Start of Data under study

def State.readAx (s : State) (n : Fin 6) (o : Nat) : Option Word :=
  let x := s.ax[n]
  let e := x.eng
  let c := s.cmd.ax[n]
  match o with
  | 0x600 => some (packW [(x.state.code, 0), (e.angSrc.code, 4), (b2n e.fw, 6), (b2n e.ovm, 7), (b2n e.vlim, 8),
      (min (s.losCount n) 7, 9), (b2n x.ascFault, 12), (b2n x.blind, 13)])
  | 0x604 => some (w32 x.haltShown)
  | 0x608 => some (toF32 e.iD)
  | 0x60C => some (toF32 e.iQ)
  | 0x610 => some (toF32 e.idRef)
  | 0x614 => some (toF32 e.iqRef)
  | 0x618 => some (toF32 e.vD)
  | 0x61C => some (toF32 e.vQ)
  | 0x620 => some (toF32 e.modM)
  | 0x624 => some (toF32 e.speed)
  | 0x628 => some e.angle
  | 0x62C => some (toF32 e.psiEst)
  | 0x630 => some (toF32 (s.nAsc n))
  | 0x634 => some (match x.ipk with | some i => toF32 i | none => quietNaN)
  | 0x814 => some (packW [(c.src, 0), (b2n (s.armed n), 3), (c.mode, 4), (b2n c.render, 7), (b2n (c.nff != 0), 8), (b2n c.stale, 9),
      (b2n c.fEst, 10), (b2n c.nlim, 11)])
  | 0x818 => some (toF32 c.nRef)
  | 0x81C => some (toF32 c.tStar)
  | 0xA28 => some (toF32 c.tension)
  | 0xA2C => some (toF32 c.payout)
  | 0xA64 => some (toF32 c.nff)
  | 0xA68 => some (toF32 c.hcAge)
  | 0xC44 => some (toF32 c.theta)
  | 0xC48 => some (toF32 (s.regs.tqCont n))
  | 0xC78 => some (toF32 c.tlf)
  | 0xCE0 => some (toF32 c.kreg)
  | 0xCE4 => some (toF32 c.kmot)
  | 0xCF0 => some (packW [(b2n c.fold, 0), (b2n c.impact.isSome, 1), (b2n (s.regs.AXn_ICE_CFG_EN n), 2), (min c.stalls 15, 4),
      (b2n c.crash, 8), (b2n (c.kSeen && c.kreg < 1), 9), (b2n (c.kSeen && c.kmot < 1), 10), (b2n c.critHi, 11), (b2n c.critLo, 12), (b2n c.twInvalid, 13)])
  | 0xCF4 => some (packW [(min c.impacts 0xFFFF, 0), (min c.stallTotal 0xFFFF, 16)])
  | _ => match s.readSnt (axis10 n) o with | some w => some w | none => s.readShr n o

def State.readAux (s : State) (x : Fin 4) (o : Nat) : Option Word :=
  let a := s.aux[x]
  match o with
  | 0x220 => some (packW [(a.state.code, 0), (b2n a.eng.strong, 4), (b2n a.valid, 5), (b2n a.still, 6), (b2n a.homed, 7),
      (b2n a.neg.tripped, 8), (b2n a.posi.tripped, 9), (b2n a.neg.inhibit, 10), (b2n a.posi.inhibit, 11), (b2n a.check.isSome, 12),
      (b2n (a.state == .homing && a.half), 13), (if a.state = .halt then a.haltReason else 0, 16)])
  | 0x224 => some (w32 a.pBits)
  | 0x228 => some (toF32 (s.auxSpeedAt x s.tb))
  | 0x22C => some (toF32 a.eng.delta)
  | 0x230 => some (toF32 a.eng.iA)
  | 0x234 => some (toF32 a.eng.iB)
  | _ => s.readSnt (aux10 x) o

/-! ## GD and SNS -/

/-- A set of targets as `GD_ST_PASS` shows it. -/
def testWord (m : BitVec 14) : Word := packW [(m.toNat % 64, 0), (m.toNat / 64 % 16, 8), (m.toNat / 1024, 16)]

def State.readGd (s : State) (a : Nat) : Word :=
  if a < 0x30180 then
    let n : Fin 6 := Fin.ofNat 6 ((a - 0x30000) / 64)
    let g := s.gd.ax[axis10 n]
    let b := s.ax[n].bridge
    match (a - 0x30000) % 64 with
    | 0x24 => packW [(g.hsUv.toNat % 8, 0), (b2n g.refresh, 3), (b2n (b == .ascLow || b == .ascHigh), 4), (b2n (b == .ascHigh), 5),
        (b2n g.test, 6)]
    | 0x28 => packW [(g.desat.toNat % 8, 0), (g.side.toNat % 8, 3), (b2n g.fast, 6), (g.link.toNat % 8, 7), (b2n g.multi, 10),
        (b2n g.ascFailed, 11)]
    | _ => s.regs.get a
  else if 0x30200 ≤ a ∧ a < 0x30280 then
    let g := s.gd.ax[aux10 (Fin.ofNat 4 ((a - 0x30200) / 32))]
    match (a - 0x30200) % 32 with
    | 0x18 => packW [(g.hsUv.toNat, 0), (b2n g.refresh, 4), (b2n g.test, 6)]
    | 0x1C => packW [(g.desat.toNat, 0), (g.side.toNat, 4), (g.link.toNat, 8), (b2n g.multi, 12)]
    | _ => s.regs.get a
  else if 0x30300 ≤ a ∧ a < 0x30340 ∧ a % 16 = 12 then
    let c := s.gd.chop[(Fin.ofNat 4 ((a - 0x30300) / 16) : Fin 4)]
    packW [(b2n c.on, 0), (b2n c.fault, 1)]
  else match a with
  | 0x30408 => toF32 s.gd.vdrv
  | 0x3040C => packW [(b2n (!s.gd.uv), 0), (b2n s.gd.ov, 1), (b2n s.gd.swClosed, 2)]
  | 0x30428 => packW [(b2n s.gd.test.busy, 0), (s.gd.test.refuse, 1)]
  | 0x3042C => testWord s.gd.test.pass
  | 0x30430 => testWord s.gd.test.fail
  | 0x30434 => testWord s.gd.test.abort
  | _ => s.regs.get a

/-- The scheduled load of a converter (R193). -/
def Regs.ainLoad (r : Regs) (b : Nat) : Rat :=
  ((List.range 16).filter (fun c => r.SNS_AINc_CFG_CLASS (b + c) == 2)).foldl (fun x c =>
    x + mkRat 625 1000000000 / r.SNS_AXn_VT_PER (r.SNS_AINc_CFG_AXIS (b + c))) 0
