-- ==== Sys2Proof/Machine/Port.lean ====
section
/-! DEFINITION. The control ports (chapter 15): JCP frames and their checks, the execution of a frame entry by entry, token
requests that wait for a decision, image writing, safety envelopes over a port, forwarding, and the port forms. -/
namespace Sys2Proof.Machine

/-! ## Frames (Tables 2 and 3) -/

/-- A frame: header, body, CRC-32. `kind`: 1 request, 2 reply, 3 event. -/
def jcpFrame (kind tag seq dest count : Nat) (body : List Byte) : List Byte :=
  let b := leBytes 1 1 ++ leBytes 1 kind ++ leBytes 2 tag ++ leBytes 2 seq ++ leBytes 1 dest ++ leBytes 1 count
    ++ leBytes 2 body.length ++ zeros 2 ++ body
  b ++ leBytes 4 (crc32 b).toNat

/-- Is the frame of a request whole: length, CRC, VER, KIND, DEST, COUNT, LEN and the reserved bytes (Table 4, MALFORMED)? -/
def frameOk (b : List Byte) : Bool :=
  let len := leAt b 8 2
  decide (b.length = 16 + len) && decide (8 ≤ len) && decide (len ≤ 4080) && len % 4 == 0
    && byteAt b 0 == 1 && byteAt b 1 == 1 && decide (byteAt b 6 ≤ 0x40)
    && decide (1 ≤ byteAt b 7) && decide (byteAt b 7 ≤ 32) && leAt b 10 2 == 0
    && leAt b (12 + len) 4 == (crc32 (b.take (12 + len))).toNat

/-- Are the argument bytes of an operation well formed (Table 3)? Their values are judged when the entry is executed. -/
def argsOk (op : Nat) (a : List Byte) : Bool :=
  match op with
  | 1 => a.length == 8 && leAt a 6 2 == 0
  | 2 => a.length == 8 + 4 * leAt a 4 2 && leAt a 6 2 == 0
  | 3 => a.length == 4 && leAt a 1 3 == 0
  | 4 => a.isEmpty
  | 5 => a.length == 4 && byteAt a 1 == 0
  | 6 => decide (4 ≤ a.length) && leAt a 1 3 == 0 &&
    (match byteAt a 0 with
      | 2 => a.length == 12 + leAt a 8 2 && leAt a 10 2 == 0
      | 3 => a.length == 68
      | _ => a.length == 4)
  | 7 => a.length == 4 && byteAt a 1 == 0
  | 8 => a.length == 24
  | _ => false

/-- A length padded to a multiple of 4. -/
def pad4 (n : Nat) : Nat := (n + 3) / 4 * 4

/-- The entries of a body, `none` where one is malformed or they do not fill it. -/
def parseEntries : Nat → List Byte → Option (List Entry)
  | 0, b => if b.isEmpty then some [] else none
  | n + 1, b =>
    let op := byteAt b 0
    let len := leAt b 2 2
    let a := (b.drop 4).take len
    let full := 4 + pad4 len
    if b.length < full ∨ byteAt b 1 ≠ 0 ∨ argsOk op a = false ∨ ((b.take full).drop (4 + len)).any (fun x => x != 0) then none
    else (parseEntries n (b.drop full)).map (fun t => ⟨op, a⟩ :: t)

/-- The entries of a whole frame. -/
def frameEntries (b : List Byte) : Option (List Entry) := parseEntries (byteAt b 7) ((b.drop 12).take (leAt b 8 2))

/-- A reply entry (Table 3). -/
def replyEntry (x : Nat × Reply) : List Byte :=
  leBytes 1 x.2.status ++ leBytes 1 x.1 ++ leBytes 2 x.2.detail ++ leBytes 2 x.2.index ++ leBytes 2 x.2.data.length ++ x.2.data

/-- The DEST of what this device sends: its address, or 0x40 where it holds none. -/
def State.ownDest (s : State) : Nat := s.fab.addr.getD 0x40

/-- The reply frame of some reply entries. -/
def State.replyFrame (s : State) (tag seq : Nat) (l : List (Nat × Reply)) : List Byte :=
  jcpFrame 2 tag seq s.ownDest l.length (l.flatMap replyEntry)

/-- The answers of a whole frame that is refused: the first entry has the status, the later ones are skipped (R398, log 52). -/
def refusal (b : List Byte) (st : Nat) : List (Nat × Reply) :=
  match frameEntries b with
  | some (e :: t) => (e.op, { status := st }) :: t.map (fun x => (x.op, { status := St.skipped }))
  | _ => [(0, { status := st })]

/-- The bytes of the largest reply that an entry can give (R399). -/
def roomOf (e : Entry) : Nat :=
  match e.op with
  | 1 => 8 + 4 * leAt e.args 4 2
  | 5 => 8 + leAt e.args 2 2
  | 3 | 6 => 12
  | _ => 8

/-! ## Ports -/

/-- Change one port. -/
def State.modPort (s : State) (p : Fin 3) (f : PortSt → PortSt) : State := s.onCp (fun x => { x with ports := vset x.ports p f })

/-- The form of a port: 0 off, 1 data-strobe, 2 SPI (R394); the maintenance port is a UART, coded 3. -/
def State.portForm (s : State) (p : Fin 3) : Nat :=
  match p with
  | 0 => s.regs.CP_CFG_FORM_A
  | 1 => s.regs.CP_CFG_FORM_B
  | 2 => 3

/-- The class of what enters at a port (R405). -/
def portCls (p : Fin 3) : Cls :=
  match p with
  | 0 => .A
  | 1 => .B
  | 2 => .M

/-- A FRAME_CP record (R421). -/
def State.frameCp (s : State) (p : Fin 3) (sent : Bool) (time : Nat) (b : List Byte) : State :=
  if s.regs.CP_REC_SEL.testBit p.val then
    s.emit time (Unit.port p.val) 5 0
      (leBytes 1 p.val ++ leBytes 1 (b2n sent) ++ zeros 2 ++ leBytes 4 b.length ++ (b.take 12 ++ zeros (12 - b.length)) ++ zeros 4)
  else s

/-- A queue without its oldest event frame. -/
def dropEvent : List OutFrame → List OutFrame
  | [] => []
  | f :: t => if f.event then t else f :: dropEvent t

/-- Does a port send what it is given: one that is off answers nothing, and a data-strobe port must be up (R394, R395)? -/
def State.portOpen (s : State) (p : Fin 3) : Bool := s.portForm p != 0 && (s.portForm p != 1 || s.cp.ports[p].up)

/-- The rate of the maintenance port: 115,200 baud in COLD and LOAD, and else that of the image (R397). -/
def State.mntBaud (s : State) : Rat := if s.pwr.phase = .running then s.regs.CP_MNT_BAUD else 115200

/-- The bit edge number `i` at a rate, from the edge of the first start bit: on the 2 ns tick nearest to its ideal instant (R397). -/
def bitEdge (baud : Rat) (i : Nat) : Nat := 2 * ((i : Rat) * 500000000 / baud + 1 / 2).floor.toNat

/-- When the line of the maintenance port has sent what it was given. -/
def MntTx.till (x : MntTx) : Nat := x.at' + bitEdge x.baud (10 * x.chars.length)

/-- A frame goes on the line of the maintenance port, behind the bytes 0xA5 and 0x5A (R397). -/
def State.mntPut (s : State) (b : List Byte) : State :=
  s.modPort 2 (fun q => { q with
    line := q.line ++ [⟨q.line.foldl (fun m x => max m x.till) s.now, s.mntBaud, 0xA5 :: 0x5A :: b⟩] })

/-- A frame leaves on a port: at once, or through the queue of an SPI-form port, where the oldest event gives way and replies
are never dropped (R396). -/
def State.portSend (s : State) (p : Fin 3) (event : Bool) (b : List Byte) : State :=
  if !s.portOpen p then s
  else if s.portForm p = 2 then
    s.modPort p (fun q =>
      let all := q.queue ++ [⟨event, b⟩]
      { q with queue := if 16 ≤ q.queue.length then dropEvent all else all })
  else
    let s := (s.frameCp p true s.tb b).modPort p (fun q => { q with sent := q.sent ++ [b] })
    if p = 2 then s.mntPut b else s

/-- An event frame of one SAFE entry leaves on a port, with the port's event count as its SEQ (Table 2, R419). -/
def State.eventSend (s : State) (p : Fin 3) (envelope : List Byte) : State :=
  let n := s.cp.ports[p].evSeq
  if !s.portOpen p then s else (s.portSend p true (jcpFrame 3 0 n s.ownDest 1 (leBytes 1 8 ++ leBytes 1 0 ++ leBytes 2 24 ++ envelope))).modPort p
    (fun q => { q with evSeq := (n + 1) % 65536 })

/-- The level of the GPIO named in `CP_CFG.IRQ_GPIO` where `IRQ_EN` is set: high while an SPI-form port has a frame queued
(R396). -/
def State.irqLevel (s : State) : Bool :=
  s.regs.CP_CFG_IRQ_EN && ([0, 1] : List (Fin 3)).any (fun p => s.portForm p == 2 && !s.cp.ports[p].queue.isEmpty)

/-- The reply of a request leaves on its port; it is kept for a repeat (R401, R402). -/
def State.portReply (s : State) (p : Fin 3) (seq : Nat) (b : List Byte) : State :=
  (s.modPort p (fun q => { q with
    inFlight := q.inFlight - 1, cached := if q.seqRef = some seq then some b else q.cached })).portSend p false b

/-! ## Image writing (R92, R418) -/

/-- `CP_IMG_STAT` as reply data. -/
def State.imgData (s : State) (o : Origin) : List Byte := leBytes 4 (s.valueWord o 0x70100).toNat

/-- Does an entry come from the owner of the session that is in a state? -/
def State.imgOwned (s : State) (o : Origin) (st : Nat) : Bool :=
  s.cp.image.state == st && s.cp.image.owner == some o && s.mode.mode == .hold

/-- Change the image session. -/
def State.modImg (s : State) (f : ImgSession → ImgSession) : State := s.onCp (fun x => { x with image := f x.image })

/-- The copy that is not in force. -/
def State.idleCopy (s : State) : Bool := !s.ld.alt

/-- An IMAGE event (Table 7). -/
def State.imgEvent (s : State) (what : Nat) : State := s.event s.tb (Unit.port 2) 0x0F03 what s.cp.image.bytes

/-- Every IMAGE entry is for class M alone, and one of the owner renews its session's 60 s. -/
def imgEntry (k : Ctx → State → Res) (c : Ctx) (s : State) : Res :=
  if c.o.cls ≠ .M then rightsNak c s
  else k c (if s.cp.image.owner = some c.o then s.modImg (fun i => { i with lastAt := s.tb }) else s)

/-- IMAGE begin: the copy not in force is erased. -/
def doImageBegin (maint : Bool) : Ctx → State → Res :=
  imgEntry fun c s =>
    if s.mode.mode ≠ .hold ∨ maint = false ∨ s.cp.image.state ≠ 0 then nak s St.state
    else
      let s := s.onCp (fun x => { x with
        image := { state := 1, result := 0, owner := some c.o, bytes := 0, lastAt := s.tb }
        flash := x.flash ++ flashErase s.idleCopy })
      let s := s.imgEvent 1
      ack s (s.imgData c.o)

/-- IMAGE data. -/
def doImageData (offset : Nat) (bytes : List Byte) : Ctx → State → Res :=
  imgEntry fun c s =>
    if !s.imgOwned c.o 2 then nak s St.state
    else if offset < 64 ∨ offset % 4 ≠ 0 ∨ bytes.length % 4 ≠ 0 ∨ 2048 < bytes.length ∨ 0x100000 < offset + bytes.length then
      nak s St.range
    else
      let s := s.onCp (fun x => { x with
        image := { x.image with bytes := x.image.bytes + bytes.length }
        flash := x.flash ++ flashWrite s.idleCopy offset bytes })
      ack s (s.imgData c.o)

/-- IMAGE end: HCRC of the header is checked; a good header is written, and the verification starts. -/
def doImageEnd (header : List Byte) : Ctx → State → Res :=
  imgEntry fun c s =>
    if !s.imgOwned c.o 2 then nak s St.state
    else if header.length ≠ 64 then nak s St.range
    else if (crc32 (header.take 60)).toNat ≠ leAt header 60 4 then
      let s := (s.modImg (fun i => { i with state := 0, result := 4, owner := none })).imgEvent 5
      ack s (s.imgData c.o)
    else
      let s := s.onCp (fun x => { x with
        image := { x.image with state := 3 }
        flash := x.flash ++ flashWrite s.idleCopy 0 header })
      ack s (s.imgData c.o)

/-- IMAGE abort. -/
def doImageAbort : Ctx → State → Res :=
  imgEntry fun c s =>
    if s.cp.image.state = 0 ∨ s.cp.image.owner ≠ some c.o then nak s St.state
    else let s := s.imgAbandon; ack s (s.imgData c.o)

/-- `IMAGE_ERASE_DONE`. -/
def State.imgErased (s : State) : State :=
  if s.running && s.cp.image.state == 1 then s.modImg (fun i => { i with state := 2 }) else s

End of Data under study

[Task brief]: Extract from the listing above the lines between the line containing "if !s.portOpen p then s else" and the line containing "def State.irqLevel (s", keeping both of those lines. Output nothing else.

[Response for this exercise]:
  if !s.portOpen p then s else (s.portSend p true (jcpFrame 3 0 n s.ownDest 1 (leBytes 1 8 ++ leBytes 1 0 ++ leBytes 2 24 ++ envelope))).modPort p
    (fun q => { q with evSeq := (n + 1) % 65536 })

/-- The level of the GPIO named in `CP_CFG.IRQ_GPIO` where `IRQ_EN` is set: high while an SPI-form port has a frame queued
(R396). -/
def State.irqLevel (s : State) : Bool :=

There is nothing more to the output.